### TO DO
Take the entries that follow and write each one out exactly.
BEGIN MATERIALS PROVIDED
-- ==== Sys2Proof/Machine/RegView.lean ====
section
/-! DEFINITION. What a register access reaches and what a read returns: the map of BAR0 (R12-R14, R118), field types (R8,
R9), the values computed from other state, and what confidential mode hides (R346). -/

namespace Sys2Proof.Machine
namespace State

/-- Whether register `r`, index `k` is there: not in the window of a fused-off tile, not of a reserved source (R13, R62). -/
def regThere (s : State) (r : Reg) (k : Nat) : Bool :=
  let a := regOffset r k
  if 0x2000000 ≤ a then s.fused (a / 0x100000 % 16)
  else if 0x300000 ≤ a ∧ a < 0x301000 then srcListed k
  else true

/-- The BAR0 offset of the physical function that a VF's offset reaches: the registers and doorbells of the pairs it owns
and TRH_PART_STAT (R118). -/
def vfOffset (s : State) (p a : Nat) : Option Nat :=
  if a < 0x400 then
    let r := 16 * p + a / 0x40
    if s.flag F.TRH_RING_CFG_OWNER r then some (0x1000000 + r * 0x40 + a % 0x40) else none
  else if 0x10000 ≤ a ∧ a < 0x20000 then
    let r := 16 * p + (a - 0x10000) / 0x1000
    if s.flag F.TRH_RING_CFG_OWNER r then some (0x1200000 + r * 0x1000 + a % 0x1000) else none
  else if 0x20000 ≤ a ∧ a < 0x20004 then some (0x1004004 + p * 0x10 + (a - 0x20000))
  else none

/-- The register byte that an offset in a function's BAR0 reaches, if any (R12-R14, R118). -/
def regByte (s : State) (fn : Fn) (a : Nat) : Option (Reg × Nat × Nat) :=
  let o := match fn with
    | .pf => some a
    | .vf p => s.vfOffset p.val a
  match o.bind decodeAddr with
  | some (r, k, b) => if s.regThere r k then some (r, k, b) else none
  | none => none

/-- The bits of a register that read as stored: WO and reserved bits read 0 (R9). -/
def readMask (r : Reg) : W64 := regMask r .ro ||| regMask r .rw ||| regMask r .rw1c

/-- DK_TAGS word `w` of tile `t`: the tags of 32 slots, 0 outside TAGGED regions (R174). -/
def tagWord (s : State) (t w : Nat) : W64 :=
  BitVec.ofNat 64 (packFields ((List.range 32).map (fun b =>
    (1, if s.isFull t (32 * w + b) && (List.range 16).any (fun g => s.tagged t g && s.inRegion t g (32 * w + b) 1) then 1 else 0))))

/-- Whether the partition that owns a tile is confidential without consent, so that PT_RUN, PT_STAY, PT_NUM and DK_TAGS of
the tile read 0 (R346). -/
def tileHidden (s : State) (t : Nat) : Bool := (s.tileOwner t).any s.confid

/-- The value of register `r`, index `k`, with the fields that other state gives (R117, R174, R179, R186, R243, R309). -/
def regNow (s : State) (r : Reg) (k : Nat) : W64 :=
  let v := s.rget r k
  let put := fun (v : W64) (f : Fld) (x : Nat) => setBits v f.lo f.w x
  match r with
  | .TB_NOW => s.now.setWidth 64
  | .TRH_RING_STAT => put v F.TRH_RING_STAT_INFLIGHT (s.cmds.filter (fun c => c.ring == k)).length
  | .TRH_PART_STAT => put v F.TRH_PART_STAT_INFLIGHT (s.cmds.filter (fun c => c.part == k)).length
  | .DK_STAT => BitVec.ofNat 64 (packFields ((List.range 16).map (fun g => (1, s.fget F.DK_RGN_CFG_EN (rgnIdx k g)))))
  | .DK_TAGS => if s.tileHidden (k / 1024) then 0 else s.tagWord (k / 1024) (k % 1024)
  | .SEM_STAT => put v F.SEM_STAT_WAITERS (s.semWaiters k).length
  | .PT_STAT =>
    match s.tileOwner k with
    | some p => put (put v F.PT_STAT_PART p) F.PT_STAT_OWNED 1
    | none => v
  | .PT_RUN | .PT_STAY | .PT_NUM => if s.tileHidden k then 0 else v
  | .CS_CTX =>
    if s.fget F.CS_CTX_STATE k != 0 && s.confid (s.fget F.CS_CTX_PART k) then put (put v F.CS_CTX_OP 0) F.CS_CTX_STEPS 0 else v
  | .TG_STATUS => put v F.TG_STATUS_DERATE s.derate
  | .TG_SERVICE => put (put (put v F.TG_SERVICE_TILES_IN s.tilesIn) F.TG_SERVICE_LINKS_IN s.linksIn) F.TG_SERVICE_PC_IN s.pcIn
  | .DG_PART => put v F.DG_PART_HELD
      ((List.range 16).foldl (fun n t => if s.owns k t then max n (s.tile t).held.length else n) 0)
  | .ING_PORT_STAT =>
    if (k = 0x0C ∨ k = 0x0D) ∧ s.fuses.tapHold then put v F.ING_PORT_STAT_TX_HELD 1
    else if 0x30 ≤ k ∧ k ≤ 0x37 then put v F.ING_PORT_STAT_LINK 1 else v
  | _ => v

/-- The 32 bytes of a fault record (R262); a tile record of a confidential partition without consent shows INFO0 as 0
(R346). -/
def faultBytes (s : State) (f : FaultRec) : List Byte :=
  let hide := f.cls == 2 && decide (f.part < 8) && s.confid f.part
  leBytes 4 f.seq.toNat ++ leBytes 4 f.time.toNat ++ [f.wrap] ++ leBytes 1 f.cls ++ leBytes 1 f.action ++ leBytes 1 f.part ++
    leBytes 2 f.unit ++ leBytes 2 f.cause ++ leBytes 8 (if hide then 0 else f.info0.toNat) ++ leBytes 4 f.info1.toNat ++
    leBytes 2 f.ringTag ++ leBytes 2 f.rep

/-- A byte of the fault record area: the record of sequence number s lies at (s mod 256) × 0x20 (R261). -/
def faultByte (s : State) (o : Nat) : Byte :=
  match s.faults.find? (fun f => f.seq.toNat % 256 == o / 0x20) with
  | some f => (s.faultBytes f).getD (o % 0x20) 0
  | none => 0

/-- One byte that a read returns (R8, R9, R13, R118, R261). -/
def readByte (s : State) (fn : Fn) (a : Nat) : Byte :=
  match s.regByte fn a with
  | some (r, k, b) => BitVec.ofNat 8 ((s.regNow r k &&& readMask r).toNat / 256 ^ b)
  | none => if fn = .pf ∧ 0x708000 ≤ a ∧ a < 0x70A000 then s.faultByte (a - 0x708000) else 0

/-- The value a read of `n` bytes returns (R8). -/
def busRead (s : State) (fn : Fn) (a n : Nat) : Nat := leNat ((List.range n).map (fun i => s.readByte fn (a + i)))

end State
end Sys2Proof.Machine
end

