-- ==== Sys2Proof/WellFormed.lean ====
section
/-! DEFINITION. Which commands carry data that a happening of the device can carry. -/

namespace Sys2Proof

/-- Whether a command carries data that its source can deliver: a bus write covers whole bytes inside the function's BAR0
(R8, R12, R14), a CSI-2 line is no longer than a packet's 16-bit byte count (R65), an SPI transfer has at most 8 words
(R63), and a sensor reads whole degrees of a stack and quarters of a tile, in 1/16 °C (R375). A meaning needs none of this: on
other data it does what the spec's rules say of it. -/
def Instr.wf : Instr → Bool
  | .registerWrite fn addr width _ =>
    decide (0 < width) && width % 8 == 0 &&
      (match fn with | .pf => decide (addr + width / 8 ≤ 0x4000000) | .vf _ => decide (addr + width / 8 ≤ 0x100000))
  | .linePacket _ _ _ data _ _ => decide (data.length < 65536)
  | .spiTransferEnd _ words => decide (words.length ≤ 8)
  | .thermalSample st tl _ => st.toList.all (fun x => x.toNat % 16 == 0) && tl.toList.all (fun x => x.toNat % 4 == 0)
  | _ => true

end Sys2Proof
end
END MATERIALS PROVIDED
### RESULT OF THIS EXERCISE
-- ==== Sys2Proof/Machine/RegView.lean ====
section
/-! DEFINITION. What a register access reaches and what a read returns: the map of BAR0 (R12-R14, R118), field types (R8,
R9), the values computed from other state, and what confidential mode hides (R346). -/

namespace Sys2Proof.Machine
namespace State

/-- Whether register `r`, index `k` is there: not in the window of a fused-off tile, not of a reserved source (R13, R62). -/
def regThere (s : State) (r : Reg) (k : Nat) : Bool :=
  let a := regOffset r k
  if 0x2000000 ≤ a then s.fused (a / 0x100000 % 16)
  else if 0x300000 ≤ a ∧ a < 0x301000 then srcListed k
  else true

/-- The BAR0 offset of the physical function that a VF's offset reaches: the registers and doorbells of the pairs it owns
and TRH_PART_STAT (R118). -/
def vfOffset (s : State) (p a : Nat) : Option Nat :=
  if a < 0x400 then
    let r := 16 * p + a / 0x40
    if s.flag F.TRH_RING_CFG_OWNER r then some (0x1000000 + r * 0x40 + a % 0x40) else none
  else if 0x10000 ≤ a ∧ a < 0x20000 then
    let r := 16 * p + (a - 0x10000) / 0x1000
    if s.flag F.TRH_RING_CFG_OWNER r then some (0x1200000 + r * 0x1000 + a % 0x1000) else none
  else if 0x20000 ≤ a ∧ a < 0x20004 then some (0x1004004 + p * 0x10 + (a - 0x20000))
  else none

/-- The register byte that an offset in a function's BAR0 reaches, if any (R12-R14, R118). -/
def regByte (s : State) (fn : Fn) (a : Nat) : Option (Reg × Nat × Nat) :=
  let o := match fn with
    | .pf => some a
    | .vf p => s.vfOffset p.val a
  match o.bind decodeAddr with
  | some (r, k, b) => if s.regThere r k then some (r, k, b) else none
  | none => none

/-- The bits of a register that read as stored: WO and reserved bits read 0 (R9). -/
def readMask (r : Reg) : W64 := regMask r .ro ||| regMask r .rw ||| regMask r .rw1c

/-- DK_TAGS word `w` of tile `t`: the tags of 32 slots, 0 outside TAGGED regions (R174). -/
def tagWord (s : State) (t w : Nat) : W64 :=
  BitVec.ofNat 64 (packFields ((List.range 32).map (fun b =>
    (1, if s.isFull t (32 * w + b) && (List.range 16).any (fun g => s.tagged t g && s.inRegion t g (32 * w + b) 1) then 1 else 0))))

/-- Whether the partition that owns a tile is confidential without consent, so that PT_RUN, PT_STAY, PT_NUM and DK_TAGS of
the tile read 0 (R346). -/
def tileHidden (s : State) (t : Nat) : Bool := (s.tileOwner t).any s.confid

/-- The value of register `r`, index `k`, with the fields that other state gives (R117, R174, R179, R186, R243, R309). -/
def regNow (s : State) (r : Reg) (k : Nat) : W64 :=
  let v := s.rget r k
  let put := fun (v : W64) (f : Fld) (x : Nat) => setBits v f.lo f.w x
  match r with
  | .TB_NOW => s.now.setWidth 64
  | .TRH_RING_STAT => put v F.TRH_RING_STAT_INFLIGHT (s.cmds.filter (fun c => c.ring == k)).length
  | .TRH_PART_STAT => put v F.TRH_PART_STAT_INFLIGHT (s.cmds.filter (fun c => c.part == k)).length
  | .DK_STAT => BitVec.ofNat 64 (packFields ((List.range 16).map (fun g => (1, s.fget F.DK_RGN_CFG_EN (rgnIdx k g)))))
  | .DK_TAGS => if s.tileHidden (k / 1024) then 0 else s.tagWord (k / 1024) (k % 1024)
  | .SEM_STAT => put v F.SEM_STAT_WAITERS (s.semWaiters k).length
  | .PT_STAT =>
    match s.tileOwner k with
    | some p => put (put v F.PT_STAT_PART p) F.PT_STAT_OWNED 1
    | none => v
  | .PT_RUN | .PT_STAY | .PT_NUM => if s.tileHidden k then 0 else v
  | .CS_CTX =>
    if s.fget F.CS_CTX_STATE k != 0 && s.confid (s.fget F.CS_CTX_PART k) then put (put v F.CS_CTX_OP 0) F.CS_CTX_STEPS 0 else v
  | .TG_STATUS => put v F.TG_STATUS_DERATE s.derate
  | .TG_SERVICE => put (put (put v F.TG_SERVICE_TILES_IN s.tilesIn) F.TG_SERVICE_LINKS_IN s.linksIn) F.TG_SERVICE_PC_IN s.pcIn
  | .DG_PART => put v F.DG_PART_HELD
      ((List.range 16).foldl (fun n t => if s.owns k t then max n (s.tile t).held.length else n) 0)
  | .ING_PORT_STAT =>
    if (k = 0x0C ∨ k = 0x0D) ∧ s.fuses.tapHold then put v F.ING_PORT_STAT_TX_HELD 1
    else if 0x30 ≤ k ∧ k ≤ 0x37 then put v F.ING_PORT_STAT_LINK 1 else v
  | _ => v

/-- The 32 bytes of a fault record (R262); a tile record of a confidential partition without consent shows INFO0 as 0
(R346). -/
def faultBytes (s : State) (f : FaultRec) : List Byte :=
  let hide := f.cls == 2 && decide (f.part < 8) && s.confid f.part
  leBytes 4 f.seq.toNat ++ leBytes 4 f.time.toNat ++ [f.wrap] ++ leBytes 1 f.cls ++ leBytes 1 f.action ++ leBytes 1 f.part ++
    leBytes 2 f.unit ++ leBytes 2 f.cause ++ leBytes 8 (if hide then 0 else f.info0.toNat) ++ leBytes 4 f.info1.toNat ++
    leBytes 2 f.ringTag ++ leBytes 2 f.rep

/-- A byte of the fault record area: the record of sequence number s lies at (s mod 256) × 0x20 (R261). -/
def faultByte (s : State) (o : Nat) : Byte :=
  match s.faults.find? (fun f => f.seq.toNat % 256 == o / 0x20) with
  | some f => (s.faultBytes f).getD (o % 0x20) 0
  | none => 0

/-- One byte that a read returns (R8, R9, R13, R118, R261). -/
def readByte (s : State) (fn : Fn) (a : Nat) : Byte :=
  match s.regByte fn a with
  | some (r, k, b) => BitVec.ofNat 8 ((s.regNow r k &&& readMask r).toNat / 256 ^ b)
  | none => if fn = .pf ∧ 0x708000 ≤ a ∧ a < 0x70A000 then s.faultByte (a - 0x708000) else 0

/-- The value a read of `n` bytes returns (R8). -/
def busRead (s : State) (fn : Fn) (a n : Nat) : Nat := leNat ((List.range n).map (fun i => s.readByte fn (a + i)))

end State
end Sys2Proof.Machine
end

-- ==== Sys2Proof/WellFormed.lean ====
section
/-! DEFINITION. Which commands carry data that a happening of the device can carry. -/

namespace Sys2Proof

/-- Whether a command carries data that its source can deliver: a bus write covers whole bytes inside the function's BAR0
(R8, R12, R14), a CSI-2 line is no longer than a packet's 16-bit byte count (R65), an SPI transfer has at most 8 words
(R63), and a sensor reads whole degrees of a stack and quarters of a tile, in 1/16 °C (R375). A meaning needs none of this: on
other data it does what the spec's rules say of it. -/
def Instr.wf : Instr → Bool
  | .registerWrite fn addr width _ =>
    decide (0 < width) && width % 8 == 0 &&
      (match fn with | .pf => decide (addr + width / 8 ≤ 0x4000000) | .vf _ => decide (addr + width / 8 ≤ 0x100000))
  | .linePacket _ _ _ data _ _ => decide (data.length < 65536)
  | .spiTransferEnd _ words => decide (words.length ≤ 8)
  | .thermalSample st tl _ => st.toList.all (fun x => x.toNat % 16 == 0) && tl.toList.all (fun x => x.toNat % 4 == 0)
  | _ => true

end Sys2Proof
end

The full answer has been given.